As the answer, set down the lines below from the one containing "(s.placeUnit set u).pc" through the one containing "just written. -/", exactly and inclusively, and no others.
##### Task data #####
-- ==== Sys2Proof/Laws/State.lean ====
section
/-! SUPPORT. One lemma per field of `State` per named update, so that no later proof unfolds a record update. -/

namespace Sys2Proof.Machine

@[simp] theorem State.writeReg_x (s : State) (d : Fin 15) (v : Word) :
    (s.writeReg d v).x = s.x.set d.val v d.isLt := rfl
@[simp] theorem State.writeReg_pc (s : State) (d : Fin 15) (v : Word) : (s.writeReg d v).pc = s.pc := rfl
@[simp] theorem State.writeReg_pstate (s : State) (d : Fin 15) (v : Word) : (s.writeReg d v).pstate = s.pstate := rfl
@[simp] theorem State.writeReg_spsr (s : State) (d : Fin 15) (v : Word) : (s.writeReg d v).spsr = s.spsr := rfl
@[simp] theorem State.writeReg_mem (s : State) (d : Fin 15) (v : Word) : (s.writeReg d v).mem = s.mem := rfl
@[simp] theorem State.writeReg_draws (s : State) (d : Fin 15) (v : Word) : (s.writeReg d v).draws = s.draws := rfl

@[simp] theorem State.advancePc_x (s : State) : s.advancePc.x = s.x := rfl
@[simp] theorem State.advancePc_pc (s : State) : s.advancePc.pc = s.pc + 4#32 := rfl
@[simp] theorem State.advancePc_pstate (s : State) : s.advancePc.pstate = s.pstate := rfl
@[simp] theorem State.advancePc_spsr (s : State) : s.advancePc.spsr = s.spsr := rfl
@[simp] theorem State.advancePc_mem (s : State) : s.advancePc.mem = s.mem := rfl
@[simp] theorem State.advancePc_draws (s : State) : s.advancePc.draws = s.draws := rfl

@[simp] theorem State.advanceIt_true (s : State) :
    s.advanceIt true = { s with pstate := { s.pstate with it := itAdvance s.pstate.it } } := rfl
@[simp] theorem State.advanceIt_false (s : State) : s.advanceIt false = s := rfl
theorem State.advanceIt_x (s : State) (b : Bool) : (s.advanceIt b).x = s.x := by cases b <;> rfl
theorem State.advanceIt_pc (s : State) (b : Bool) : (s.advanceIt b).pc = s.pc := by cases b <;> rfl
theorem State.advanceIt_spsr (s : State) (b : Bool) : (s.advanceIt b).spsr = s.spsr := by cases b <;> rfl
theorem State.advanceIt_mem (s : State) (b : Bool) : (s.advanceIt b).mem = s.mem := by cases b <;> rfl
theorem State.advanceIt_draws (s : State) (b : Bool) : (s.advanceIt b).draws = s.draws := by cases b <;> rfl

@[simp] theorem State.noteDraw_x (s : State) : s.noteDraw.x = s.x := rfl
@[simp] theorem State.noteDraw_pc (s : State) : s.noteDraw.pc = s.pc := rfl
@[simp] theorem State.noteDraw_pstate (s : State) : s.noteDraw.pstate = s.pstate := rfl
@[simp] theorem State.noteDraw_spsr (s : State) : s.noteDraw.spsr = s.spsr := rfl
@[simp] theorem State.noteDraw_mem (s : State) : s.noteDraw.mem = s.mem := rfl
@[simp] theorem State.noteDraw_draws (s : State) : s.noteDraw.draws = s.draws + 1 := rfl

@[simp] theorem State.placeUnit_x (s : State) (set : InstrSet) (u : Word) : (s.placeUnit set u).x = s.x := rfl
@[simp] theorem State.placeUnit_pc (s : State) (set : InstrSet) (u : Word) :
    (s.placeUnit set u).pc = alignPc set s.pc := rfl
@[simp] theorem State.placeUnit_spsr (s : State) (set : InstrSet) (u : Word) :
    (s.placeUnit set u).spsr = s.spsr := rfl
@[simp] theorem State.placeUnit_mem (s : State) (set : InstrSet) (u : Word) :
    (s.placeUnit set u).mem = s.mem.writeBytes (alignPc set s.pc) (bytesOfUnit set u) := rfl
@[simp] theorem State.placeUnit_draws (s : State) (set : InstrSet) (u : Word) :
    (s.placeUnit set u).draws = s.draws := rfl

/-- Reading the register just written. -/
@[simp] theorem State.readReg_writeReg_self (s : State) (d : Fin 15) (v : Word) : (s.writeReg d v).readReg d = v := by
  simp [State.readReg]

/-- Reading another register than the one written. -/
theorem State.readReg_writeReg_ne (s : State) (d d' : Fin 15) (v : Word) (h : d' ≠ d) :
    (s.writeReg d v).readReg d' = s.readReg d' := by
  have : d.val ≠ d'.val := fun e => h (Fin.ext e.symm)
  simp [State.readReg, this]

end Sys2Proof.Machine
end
#####
> _Exercise answer_:
    (s.placeUnit set u).pc = alignPc set s.pc := rfl
@[simp] theorem State.placeUnit_spsr (s : State) (set : InstrSet) (u : Word) :
    (s.placeUnit set u).spsr = s.spsr := rfl
@[simp] theorem State.placeUnit_mem (s : State) (set : InstrSet) (u : Word) :
    (s.placeUnit set u).mem = s.mem.writeBytes (alignPc set s.pc) (bytesOfUnit set u) := rfl
@[simp] theorem State.placeUnit_draws (s : State) (set : InstrSet) (u : Word) :
    (s.placeUnit set u).draws = s.draws := rfl

/-- Reading the register just written. -/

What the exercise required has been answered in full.